> [Exercise details]
When you reach the line with "LOSS_NOTICE_ARRIVAL (R289). -/" in the data below, begin printing lines exactly, and stop once the line with "none, _ => false" has been printed.

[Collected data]
= = =

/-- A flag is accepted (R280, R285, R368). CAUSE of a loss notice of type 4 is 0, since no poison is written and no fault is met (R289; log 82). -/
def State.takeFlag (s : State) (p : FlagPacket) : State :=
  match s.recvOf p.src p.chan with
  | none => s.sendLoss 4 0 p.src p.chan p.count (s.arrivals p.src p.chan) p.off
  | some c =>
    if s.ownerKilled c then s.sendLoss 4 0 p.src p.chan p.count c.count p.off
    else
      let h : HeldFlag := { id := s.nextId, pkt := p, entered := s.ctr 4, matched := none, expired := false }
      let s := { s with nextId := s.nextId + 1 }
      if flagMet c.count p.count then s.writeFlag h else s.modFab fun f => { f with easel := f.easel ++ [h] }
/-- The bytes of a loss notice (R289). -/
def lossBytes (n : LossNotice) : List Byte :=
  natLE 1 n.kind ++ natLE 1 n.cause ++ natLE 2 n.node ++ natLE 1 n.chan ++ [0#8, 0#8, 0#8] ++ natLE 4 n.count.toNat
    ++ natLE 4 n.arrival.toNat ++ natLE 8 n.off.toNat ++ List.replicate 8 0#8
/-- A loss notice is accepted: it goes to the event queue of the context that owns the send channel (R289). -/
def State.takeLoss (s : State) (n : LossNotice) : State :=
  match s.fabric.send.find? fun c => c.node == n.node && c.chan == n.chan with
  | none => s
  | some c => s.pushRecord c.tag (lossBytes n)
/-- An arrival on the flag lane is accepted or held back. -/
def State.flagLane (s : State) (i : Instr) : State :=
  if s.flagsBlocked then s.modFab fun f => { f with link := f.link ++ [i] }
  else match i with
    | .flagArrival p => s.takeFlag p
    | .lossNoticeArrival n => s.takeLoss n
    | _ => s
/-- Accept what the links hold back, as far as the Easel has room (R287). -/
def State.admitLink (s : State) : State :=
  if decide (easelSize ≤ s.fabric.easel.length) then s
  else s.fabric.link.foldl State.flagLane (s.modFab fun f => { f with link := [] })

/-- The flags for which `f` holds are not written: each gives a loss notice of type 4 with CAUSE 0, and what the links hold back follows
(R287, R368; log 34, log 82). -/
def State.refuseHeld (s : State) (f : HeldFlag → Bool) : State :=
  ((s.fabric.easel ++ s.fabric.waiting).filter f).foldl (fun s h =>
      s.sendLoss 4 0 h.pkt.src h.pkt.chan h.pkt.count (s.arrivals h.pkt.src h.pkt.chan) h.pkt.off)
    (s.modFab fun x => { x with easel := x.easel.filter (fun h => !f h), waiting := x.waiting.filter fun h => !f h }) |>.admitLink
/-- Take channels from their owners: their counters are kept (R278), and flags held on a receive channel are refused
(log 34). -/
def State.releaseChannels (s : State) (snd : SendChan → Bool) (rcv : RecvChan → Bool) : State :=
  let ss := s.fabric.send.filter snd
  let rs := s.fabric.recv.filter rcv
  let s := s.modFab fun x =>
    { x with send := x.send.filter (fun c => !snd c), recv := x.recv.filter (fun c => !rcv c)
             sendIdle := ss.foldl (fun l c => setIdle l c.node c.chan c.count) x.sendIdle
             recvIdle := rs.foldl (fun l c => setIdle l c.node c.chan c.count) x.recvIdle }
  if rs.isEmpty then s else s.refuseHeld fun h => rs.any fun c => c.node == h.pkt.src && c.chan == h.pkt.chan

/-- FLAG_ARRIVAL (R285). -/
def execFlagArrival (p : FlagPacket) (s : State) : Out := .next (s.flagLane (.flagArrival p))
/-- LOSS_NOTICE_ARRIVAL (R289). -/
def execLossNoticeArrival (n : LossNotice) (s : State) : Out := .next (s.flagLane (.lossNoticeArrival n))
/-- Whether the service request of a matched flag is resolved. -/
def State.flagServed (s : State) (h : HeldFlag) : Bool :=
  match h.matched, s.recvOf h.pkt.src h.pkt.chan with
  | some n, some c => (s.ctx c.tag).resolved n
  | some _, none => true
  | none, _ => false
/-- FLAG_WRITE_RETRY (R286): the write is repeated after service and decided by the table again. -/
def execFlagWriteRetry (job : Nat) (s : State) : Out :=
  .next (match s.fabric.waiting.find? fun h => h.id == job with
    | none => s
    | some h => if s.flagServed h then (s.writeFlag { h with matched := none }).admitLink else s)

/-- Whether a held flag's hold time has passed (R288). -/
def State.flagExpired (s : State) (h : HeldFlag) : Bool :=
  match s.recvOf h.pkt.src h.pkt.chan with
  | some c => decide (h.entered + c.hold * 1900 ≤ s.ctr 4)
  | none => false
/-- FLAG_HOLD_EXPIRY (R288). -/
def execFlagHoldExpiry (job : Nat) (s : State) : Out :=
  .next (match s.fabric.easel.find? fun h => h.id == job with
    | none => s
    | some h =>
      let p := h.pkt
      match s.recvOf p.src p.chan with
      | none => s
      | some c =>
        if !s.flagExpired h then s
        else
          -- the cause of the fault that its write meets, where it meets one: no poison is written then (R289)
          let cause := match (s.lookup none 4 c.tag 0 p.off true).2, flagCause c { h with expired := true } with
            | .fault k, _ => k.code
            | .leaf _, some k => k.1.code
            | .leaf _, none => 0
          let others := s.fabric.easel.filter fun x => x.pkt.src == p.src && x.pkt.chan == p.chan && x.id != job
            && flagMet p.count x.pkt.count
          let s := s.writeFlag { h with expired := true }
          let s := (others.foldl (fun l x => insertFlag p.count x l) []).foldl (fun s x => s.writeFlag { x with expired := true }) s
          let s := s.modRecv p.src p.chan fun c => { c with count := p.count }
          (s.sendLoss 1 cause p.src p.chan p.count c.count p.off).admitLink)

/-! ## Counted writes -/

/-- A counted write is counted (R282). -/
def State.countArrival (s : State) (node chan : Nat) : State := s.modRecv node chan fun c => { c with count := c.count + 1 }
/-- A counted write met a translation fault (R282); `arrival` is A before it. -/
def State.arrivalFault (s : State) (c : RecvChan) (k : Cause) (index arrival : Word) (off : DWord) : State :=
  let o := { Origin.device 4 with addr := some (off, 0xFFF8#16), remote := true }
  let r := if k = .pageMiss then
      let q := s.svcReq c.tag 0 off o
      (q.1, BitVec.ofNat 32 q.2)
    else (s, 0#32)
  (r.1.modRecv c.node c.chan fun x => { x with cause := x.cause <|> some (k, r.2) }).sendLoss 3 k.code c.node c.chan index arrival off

= = =

> [Answer to this exercise]
/-- LOSS_NOTICE_ARRIVAL (R289). -/
def execLossNoticeArrival (n : LossNotice) (s : State) : Out := .next (s.flagLane (.lossNoticeArrival n))
/-- Whether the service request of a matched flag is resolved. -/
def State.flagServed (s : State) (h : HeldFlag) : Bool :=
  match h.matched, s.recvOf h.pkt.src h.pkt.chan with
  | some n, some c => (s.ctx c.tag).resolved n
  | some _, none => true
  | none, _ => false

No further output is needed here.